**Problem statement**
Copy every record that appears below, exactly as it stands.

Dataset entries
━━━━━━━━━━━━━━━━━━━━━━━━━━━━━━

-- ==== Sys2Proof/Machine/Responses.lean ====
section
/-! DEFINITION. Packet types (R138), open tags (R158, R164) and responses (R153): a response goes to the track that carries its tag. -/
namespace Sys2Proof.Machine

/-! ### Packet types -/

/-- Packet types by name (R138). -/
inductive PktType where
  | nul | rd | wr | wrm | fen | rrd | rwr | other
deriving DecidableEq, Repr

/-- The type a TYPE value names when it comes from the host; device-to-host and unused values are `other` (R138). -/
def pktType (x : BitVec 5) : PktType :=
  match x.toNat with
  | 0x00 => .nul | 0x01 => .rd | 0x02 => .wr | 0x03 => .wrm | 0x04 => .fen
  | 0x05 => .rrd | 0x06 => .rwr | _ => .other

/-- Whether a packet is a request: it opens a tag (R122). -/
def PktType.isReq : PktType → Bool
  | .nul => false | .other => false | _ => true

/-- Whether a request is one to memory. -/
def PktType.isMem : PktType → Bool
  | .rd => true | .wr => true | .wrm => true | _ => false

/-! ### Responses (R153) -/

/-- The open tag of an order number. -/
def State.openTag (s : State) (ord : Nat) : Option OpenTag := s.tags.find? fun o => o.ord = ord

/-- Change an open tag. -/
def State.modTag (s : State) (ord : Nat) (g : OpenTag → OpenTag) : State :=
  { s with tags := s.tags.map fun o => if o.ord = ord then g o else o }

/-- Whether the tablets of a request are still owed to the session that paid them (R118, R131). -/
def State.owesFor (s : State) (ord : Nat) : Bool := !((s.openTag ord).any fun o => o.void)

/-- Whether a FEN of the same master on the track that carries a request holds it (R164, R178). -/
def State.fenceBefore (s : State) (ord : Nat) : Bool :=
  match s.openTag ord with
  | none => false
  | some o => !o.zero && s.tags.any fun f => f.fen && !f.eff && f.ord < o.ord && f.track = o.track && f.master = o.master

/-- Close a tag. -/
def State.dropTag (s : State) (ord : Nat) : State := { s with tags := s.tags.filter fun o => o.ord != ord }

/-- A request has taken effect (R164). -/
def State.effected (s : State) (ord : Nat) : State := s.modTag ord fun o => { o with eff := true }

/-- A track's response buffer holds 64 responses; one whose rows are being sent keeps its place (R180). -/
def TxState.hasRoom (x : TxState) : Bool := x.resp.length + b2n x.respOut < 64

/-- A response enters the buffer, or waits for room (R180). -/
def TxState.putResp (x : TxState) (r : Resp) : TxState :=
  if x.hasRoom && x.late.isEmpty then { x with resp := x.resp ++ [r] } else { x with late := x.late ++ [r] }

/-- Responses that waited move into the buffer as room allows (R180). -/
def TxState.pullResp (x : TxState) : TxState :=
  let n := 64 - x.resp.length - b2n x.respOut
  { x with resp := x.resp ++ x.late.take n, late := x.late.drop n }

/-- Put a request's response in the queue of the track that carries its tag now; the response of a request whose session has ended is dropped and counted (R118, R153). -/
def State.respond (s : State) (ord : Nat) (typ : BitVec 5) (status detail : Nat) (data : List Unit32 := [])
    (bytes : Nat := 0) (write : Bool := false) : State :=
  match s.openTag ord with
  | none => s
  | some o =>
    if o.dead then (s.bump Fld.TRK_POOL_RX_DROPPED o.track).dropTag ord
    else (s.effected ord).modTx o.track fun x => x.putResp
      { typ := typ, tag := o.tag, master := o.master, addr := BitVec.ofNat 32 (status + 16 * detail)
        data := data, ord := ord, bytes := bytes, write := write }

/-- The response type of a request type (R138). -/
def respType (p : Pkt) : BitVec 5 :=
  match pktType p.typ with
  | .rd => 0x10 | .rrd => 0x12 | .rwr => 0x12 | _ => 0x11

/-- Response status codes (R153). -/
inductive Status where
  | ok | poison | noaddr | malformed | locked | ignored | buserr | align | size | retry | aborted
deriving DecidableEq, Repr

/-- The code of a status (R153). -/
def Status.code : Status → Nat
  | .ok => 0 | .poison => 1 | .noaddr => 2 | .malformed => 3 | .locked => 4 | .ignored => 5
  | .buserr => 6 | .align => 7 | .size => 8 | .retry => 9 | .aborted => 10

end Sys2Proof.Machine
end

━━━━━━━━━━━━━━━━━━━━━━━━━━━━━━

**Task output**
-- ==== Sys2Proof/Machine/Responses.lean ====
section
/-! DEFINITION. Packet types (R138), open tags (R158, R164) and responses (R153): a response goes to the track that carries its tag. -/
namespace Sys2Proof.Machine

/-! ### Packet types -/

/-- Packet types by name (R138). -/
inductive PktType where
  | nul | rd | wr | wrm | fen | rrd | rwr | other
deriving DecidableEq, Repr

/-- The type a TYPE value names when it comes from the host; device-to-host and unused values are `other` (R138). -/
def pktType (x : BitVec 5) : PktType :=
  match x.toNat with
  | 0x00 => .nul | 0x01 => .rd | 0x02 => .wr | 0x03 => .wrm | 0x04 => .fen
  | 0x05 => .rrd | 0x06 => .rwr | _ => .other

/-- Whether a packet is a request: it opens a tag (R122). -/
def PktType.isReq : PktType → Bool
  | .nul => false | .other => false | _ => true

/-- Whether a request is one to memory. -/
def PktType.isMem : PktType → Bool
  | .rd => true | .wr => true | .wrm => true | _ => false

/-! ### Responses (R153) -/

/-- The open tag of an order number. -/
def State.openTag (s : State) (ord : Nat) : Option OpenTag := s.tags.find? fun o => o.ord = ord

/-- Change an open tag. -/
def State.modTag (s : State) (ord : Nat) (g : OpenTag → OpenTag) : State :=
  { s with tags := s.tags.map fun o => if o.ord = ord then g o else o }

/-- Whether the tablets of a request are still owed to the session that paid them (R118, R131). -/
def State.owesFor (s : State) (ord : Nat) : Bool := !((s.openTag ord).any fun o => o.void)

/-- Whether a FEN of the same master on the track that carries a request holds it (R164, R178). -/
def State.fenceBefore (s : State) (ord : Nat) : Bool :=
  match s.openTag ord with
  | none => false
  | some o => !o.zero && s.tags.any fun f => f.fen && !f.eff && f.ord < o.ord && f.track = o.track && f.master = o.master

/-- Close a tag. -/
def State.dropTag (s : State) (ord : Nat) : State := { s with tags := s.tags.filter fun o => o.ord != ord }

/-- A request has taken effect (R164). -/
def State.effected (s : State) (ord : Nat) : State := s.modTag ord fun o => { o with eff := true }

/-- A track's response buffer holds 64 responses; one whose rows are being sent keeps its place (R180). -/
def TxState.hasRoom (x : TxState) : Bool := x.resp.length + b2n x.respOut < 64

/-- A response enters the buffer, or waits for room (R180). -/
def TxState.putResp (x : TxState) (r : Resp) : TxState :=
  if x.hasRoom && x.late.isEmpty then { x with resp := x.resp ++ [r] } else { x with late := x.late ++ [r] }

/-- Responses that waited move into the buffer as room allows (R180). -/
def TxState.pullResp (x : TxState) : TxState :=
  let n := 64 - x.resp.length - b2n x.respOut
  { x with resp := x.resp ++ x.late.take n, late := x.late.drop n }

/-- Put a request's response in the queue of the track that carries its tag now; the response of a request whose session has ended is dropped and counted (R118, R153). -/
def State.respond (s : State) (ord : Nat) (typ : BitVec 5) (status detail : Nat) (data : List Unit32 := [])
    (bytes : Nat := 0) (write : Bool := false) : State :=
  match s.openTag ord with
  | none => s
  | some o =>
    if o.dead then (s.bump Fld.TRK_POOL_RX_DROPPED o.track).dropTag ord
    else (s.effected ord).modTx o.track fun x => x.putResp
      { typ := typ, tag := o.tag, master := o.master, addr := BitVec.ofNat 32 (status + 16 * detail)
        data := data, ord := ord, bytes := bytes, write := write }

/-- The response type of a request type (R138). -/
def respType (p : Pkt) : BitVec 5 :=
  match pktType p.typ with
  | .rd => 0x10 | .rrd => 0x12 | .rwr => 0x12 | _ => 0x11

/-- Response status codes (R153). -/
inductive Status where
  | ok | poison | noaddr | malformed | locked | ignored | buserr | align | size | retry | aborted
deriving DecidableEq, Repr

/-- The code of a status (R153). -/
def Status.code : Status → Nat
  | .ok => 0 | .poison => 1 | .noaddr => 2 | .malformed => 3 | .locked => 4 | .ignored => 5
  | .buserr => 6 | .align => 7 | .size => 8 | .retry => 9 | .aborted => 10

end Sys2Proof.Machine
end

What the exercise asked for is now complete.